This PLC needs to support a couple of differing types machine integrator applications.

One application is where the process being controlled is fairly slow and the end user can live with fairly long scan times and where latency isn't really critical. In this case, data can be retained to disk every scan (I'm talking about user data such as bit flags, integers etc for machine state as well as counters, timers, etc and the force tables, not about physical inputs and output images). The end user should be able to configure whether all of this data is saved to disk, or just portions of it to optimize for speed. Once the PLC is restarted after power loss, its inputs image will be updated before the first ladder scan and its outputs image will be updated after the first scan
(except for immediate output of course). Why do they need to be saved to disk? My personal opinion is that a machine integrator should not rely on a physical rotating disk for this task (it's slow and other than the CPU fan it's the most failure prone device in the computer), rather they should rely on a battery backed RAM disk, but then again, this decision should be left to the machine integrator.

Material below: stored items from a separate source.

/-- LOAD of a record that the state's sound chip holds leaves the state as it is (R95). -/
theorem exec_load_of_holds {s : State} {r : Record} (hi : s.initialized = true) (hsound : s.chip.Sound)
    (h : ChipHolds s.chip r) : exec (.load r) s = .next s := by
  have hgood := (firstBadField_none_iff_recordFits r).mpr (recordFits_of_chipHolds h hsound)
  have hstart : s.startChip s.chip = s := by rw [State.startChip, ← hi]
  rcases execLoad_cases r s with ⟨f, hbad, -⟩ | ⟨-, hexec⟩
  · simp [hgood] at hbad
  · rw [exec, hexec, chipOfRecord_eq_of_chipHolds h, hstart]

/-- Settles O43: SAVE's record is held by the chip, so a LOAD of it changes nothing, and the record stays in the outputs
alone, which no program reads. -/
theorem saveThenLoadIsIndistinguishable : Obligations.SaveThenLoadIsIndistinguishable := by
  intro s hi hsound
  refine ⟨recordOfChip s.chip, requireInit_of_init .save _ hi, ?_, fun p => ?_⟩
  · exact exec_load_of_holds (s := s.output (.record (recordOfChip s.chip))) hi hsound (recordOfChip_holds s.chip)
  · exact execAll_setOutputs p s (s.outputs ++ [.record (recordOfChip s.chip)])

end Sys2Proof.Machine
end

section
/-! PROOFS. Exceptions (60_exceptions.md). A fault is a next state that differs in its mark alone, and a marked state has
no step, so a run that reaches one stays there. Which fault a command raises follows its checks in their order: the
F_UNINIT guard, then the command's own. -/

namespace Sys2Proof.Machine

open Sys2Proof Sys2Proof.Rules

/-! ### Waiting (R109) -/

/-- Settles O2: with an empty queue `runNext` answers the state itself. -/
theorem waitingChangesNothing : Obligations.WaitingChangesNothing := by
  intro s hf hr hp
  simp only [step, hf, hr, runNext, hp]

/-! ### Fault entry and the faulted state (R98, R99) -/

/-- A command leaves the fault mark alone, or sets it and changes nothing else. -/
theorem exec_fault_cases {i : Instr} {s t : State} (h : exec i s = .next t) :
    t.fault = s.fault ∨ ∃ f, t = s.markFault f := by
  rcases exec_next_cases h with hfault | ⟨d, -, -, rfl⟩ | ⟨-, -, rfl⟩ | ⟨d, -, -, rfl⟩ | ⟨d, -, -, rfl⟩ |
    ⟨cap, -, -, -, -, rfl⟩ | ⟨-, rfl⟩ | ⟨-, rfl⟩ | ⟨n, -, rfl⟩ | ⟨-, -, rfl⟩ | ⟨r, -, -, rfl⟩
  · exact .inr hfault
  all_goals exact .inl rfl

theorem step_of_fault {s : State} {f : Fault} (h : s.fault = some f) : step s = .fault f := by
  simp only [step, h]

/-- Settles O4: a changed mark is a raised fault, and a marked run stays where it is. -/
theorem faultEntryIsPreciseAndTerminal : Obligations.FaultEntryIsPreciseAndTerminal := by
  refine ⟨fun i s t h hne => (exec_fault_cases h).resolve_left hne, fun s f hf => ⟨step_of_fault hf, fun n => ?_, ?_⟩⟩
  · exact runSteps_of_marked (by simp [hf]) n
  · simp [State.endedWell, hf]

/-! ### The code a command reports (R100) -/

/-- The code of the fault mark, 0 for none (R97). -/
def State.reportedCode (s : State) : Nat := (s.fault.map Fault.code).getD 0

/-- A result is a next state whose mark reports the code `n`. -/
def Reports (r : Result) (n : Nat) : Prop := ∃ t, r = .next t ∧ t.reportedCode = n

theorem raise_reports (f : Fault) (s : State) : Reports (raise f s) f.code := ⟨s.markFault f, rfl, rfl⟩

theorem reports_zero_of_unmarked {t : State} (h : t.fault = none) : Reports (.next t) 0 :=
  ⟨t, rfl, by rw [State.reportedCode, h]; rfl⟩

/-- The F_UNINIT guard comes before whatever the guarded command reports. -/
theorem requireInit_reports (i : Instr) {s : State} {goOn : Result} {n : Nat} (h : Reports goOn n) :
    Reports (requireInit i s goOn) (if s.initialized = false then 5 else n) := by
  cases hi : s.initialized with
  | true => rwa [requireInit_of_init i goOn hi, if_neg nofun]
  | false => rw [requireInit_of_uninit i goOn hi, if_pos rfl]; exact raise_reports _ s

/-- A command but LOAD reports the first cause in R100's order. -/
theorem exec_reports_faultCode {i : Instr} {s : State} (hs : s.fault = none) (hload : ∀ r, i ≠ .load r) :
    Reports (exec i s) (faultCode i s) := by
  cases i with
  | sel d =>
    apply requireInit_reports
    by_cases hd : 15 < d.toNat
    · rw [indexOperand_of_gt hd, if_pos hd]
      exact raise_reports _ s
    · rw [indexOperand_of_le (by omega), if_neg hd]
      exact reports_zero_of_unmarked hs
  | rd => exact requireInit_reports _ (reports_zero_of_unmarked hs)
  | wr d => exact requireInit_reports _ (reports_zero_of_unmarked hs)
  | wio d => exact requireInit_reports _ (reports_zero_of_unmarked hs)
  | cyc =>
    apply requireInit_reports
    cases s.sinkCap with
    | none => exact raise_reports _ s
    | some cap =>
      by_cases hfull : cap ≤ s.cursor
      · simp only [ge_iff_le, if_pos hfull]
        exact raise_reports _ s
      · simp only [ge_iff_le, if_neg hfull]
        exact reports_zero_of_unmarked hs
  | init => exact reports_zero_of_unmarked hs
  | rcur => exact reports_zero_of_unmarked hs
  | setbuf n => exact reports_zero_of_unmarked hs
  | save => exact requireInit_reports _ (reports_zero_of_unmarked hs)
  | load r => exact absurd rfl (hload r)

/-- LOAD reports nothing, or F_BAD_SNAPSHOT. -/
theorem exec_load_reports (r : Record) {s : State} (hs : s.fault = none) :
    Reports (exec (.load r) s) 0 ∨ Reports (exec (.load r) s) 4 := by
  rcases execLoad_cases r s with ⟨f, -, hload⟩ | ⟨-, hload⟩
  · exact .inr ⟨_, hload, rfl⟩
  · exact .inl (by rw [exec, hload]; exact reports_zero_of_unmarked hs)

/-- Settles O5, by the code each command reports, LOAD apart. -/
theorem firstFaultCauseIsReported : Obligations.FirstFaultCauseIsReported := by
  intro i s hs
  by_cases hload : ∃ r, i = .load r
  · obtain ⟨r, rfl⟩ := hload
    rcases exec_load_reports r hs with ⟨t, ht, hcode⟩ | ⟨t, ht, hcode⟩
    · exact ⟨t, ht, fun hne => absurd rfl (hne r), fun _ _ => .inl hcode⟩
    · exact ⟨t, ht, fun hne => absurd rfl (hne r), fun _ _ => .inr hcode⟩
  · obtain ⟨t, ht, hcode⟩ := exec_reports_faultCode hs (not_exists.mp hload)
    exact ⟨t, ht, fun _ => hcode, fun r hr => absurd ⟨r, hr⟩ hload⟩

/-! ### The value a fault records (R97) -/

/-- CYC without a buffer (R84). -/
theorem exec_cyc_of_noSink {s : State} (hi : s.initialized = true) (hc : s.sinkCap = none) :
    exec .cyc s = .next (s.markFault .noBuffer) := by
  simp only [exec, execCyc, requireInit_of_init _ _ hi, hc, raise_eq]

/-- CYC with the cursor at or above the capacity (R84, R121). -/
theorem exec_cyc_of_full {s : State} {cap : Nat} (hi : s.initialized = true) (hc : s.sinkCap = some cap)
    (hfull : cap ≤ s.cursor) : exec .cyc s = .next (s.markFault (.sinkFull s.cursor)) := by
  simp only [exec, execCyc, requireInit_of_init _ _ hi, hc, ge_iff_le, if_pos hfull, raise_eq]

/-- The model's list of the record's fields is the printed table (R10). -/
theorem recordFields_eq_tableFields : recordFields = tableFields := rfl

/-- LOAD of a record that is not well-formed names the first field, in the order of the table, that fails R95's checks
(R97, log 8). -/
theorem exec_load_of_not_recordFits {r : Record} (h : ¬ RecordFits r) (s : State) :
    ∃ earlier f later, tableFields = earlier ++ f :: later ∧ exec (.load r) s = .next (s.markFault (.badSnapshot f)) ∧
      ¬ FieldFits r f ∧ ∀ g ∈ earlier, FieldFits r g := by
  rcases execLoad_cases r s with ⟨f, hbad, hload⟩ | ⟨hgood, -⟩
  · obtain ⟨hf, earlier, later, htable, hearlier⟩ := firstBadField_some hbad
    refine ⟨earlier, f, later, recordFields_eq_tableFields ▸ htable, hload, ?_,
      fun g hg => (fieldAdmitted_iff_fieldFits r g).mp (hearlier g hg)⟩
    rw [← fieldAdmitted_iff_fieldFits, hf]
    exact Bool.false_ne_true
  · exact absurd ((firstBadField_none_iff_recordFits r).mp hgood) h

/-- Settles O6, one fault of R97's table after another. -/
theorem faultRecordsItsValue : Obligations.FaultRecordsItsValue := by
  refine ⟨fun d s => (selSetsTheLatchAlone d s).2.1, fun _ => exec_cyc_of_noSink, fun _ _ => exec_cyc_of_full,
    fun i s hu hguarded => ?_, fun _ s h => exec_load_of_not_recordFits h s⟩
  rcases hguarded with rfl | rfl | rfl | ⟨d, rfl | rfl | rfl⟩
  all_goals exact requireInit_of_uninit _ _ hu

/-! ### Invalid words (R101) -/

/-- An unmarked state whose next word spells no command refuses it. -/
theorem step_of_decode_error {s : State} {c : HostCommand} {rest : List HostCommand} {why : DecodeError}
    (hf : s.fault = none) (hr : s.refusal = none) (hp : s.pending = c :: rest) (hd : decode c = .error why) :
    step s = .refused (.invalidWord c.word why) := by
  simp only [step, hf, hr, runNext, hp, runPresented, hd]

/-- A refused step marks the run, which then stays where it is. -/
theorem runSteps_succ_of_refused {s : State} {r : Refusal} (h : step s = .refused r) (n : Nat) :
    runSteps (n + 1) s = s.markRefused r := by
  rw [runSteps, advanceRun, h]
  exact runSteps_of_marked (by simp) n

/-- Settles O8: the word's decode error is the refusal, and a refused run keeps its mark. -/
theorem invalidWordIsRefusedAndMarksTheRun : Obligations.InvalidWordIsRefusedAndMarksTheRun := by
  intro s c rest hf hr hp hinvalid
  cases hd : decode c with
  | ok i => exact absurd hd (hinvalid i)
  | error why =>
    have hrefused := step_of_decode_error hf hr hp hd
    refine ⟨_, hrefused, fun n => ⟨runSteps_succ_of_refused hrefused n, ?_⟩⟩
    simp [runSteps_succ_of_refused hrefused, State.endedWell]

/-! ### What moves between cycles (R109, R122) -/

/-- A command emits one sample if it is a CYC that has room, and otherwise none (R89). -/
theorem exec_emitted_cases {i : Instr} {s t : State} (h : exec i s = .next t) :
    (∃ v, i = .cyc ∧ t.emitted = s.emitted ++ [v]) ∨ t.emitted = s.emitted := by
  rcases exec_next_cases h with ⟨f, rfl⟩ | ⟨d, rfl, -, rfl⟩ | ⟨rfl, -, rfl⟩ | ⟨d, rfl, -, rfl⟩ | ⟨d, rfl, -, rfl⟩ |
    ⟨cap, rfl, -, -, -, rfl⟩ | ⟨rfl, rfl⟩ | ⟨rfl, rfl⟩ | ⟨n, rfl, rfl⟩ | ⟨rfl, -, rfl⟩ | ⟨r, rfl, -, rfl⟩
  pick_goal 6
  · exact .inl ⟨s.chip.advance.sample, rfl, rfl⟩
  all_goals exact .inr rfl

theorem sameToneNoiseRunning_refl (c : Chip) : SameToneNoiseRunning c c := ⟨fun _ => ⟨rfl, rfl⟩, rfl, rfl⟩

/-- Of the ways to change the chip record, only CYC, INIT and LOAD move a tone or noise generator (R63, R109). -/
theorem ChipMove.sameToneNoiseRunning {s : State} {i : Instr} {c : Chip} (h : ChipMove s i c) (hcyc : i ≠ .cyc)
    (hinit : i ≠ .init) (hload : ∀ r, i ≠ .load r) : SameToneNoiseRunning s.chip c := by
  cases h with
  | sel d hi hd => exact ⟨fun ch => by simp, rfl, rfl⟩
  | wr d hi => exact Chip.writeReg_sameToneNoiseRunning ..
  | wio d hi => exact Chip.writeReg_sameToneNoiseRunning s.chip ioRegister d
  | cyc hi => exact absurd rfl hcyc
  | init => exact absurd rfl hinit
  | load r hr => exact absurd rfl (hload r)

/-- Settles O50, by what a command emits and the ways it can change the chip record. -/
theorem onlyCycAdvancesTheGenerators : Obligations.OnlyCycAdvancesTheGenerators :=
  fun _ s _ h => ⟨exec_emitted_cases h, fun hcyc hinit hload =>
    exec_keeps_chip (P := SameToneNoiseRunning s.chip) (sameToneNoiseRunning_refl _)
      (fun _ hm => hm.sameToneNoiseRunning hcyc hinit hload) h⟩

end Sys2Proof.Machine
end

The other type of application is where speed is critical and possibly latency is of concern too. In this application, saving the user data to anything but the computer RAM may be impractical for speed considerations. In this case, the machine integrator should be able to inhibit saving data to the physical disk or RAM disk card during each scan and instead rely on good electrical design such as a power stabilizer and a solid UPS. The linux PLC would need to
support the typical serial communications to a UPS for orderly shutdown in this application.

Regarding the nomenclature (AB versus GE versus Modicon versus JohnDoePLC), there may be some limitations being designed in with this decision. If we select AB nomenclature (here I assume microLogix/SLC500/PLC5 is what is
considered rather than ControLogix or SoftLogix5), how can the PLC support structures and unions for instance? If each new fancy ladder instruction that gets added (a specialized PID maybe) drives a new data type, a new fixed data type would need to be created anyway. Maybe I'm misreading the discussions so far, but I would prefer to see a set of predefined ladder data types (atomic types to timer structures) and also give the end user the ability to make up
their own data types, such as a structure to encapsulate all the data and actions for a VFD or air driven slide. The actual names of these data types for use in the ladder application should be set up by the end user through a tag database, not by this project. That would allow various users to have their familiar data file naming conventions, or conventions that are driven by
the machine process being controlled.

BTW, I didn't mean to imply ladder only programming for this PLC in the above.

Alan Locke
Controls Engineer, Boeing

"My opinions are my own and not necessarily those of my employer"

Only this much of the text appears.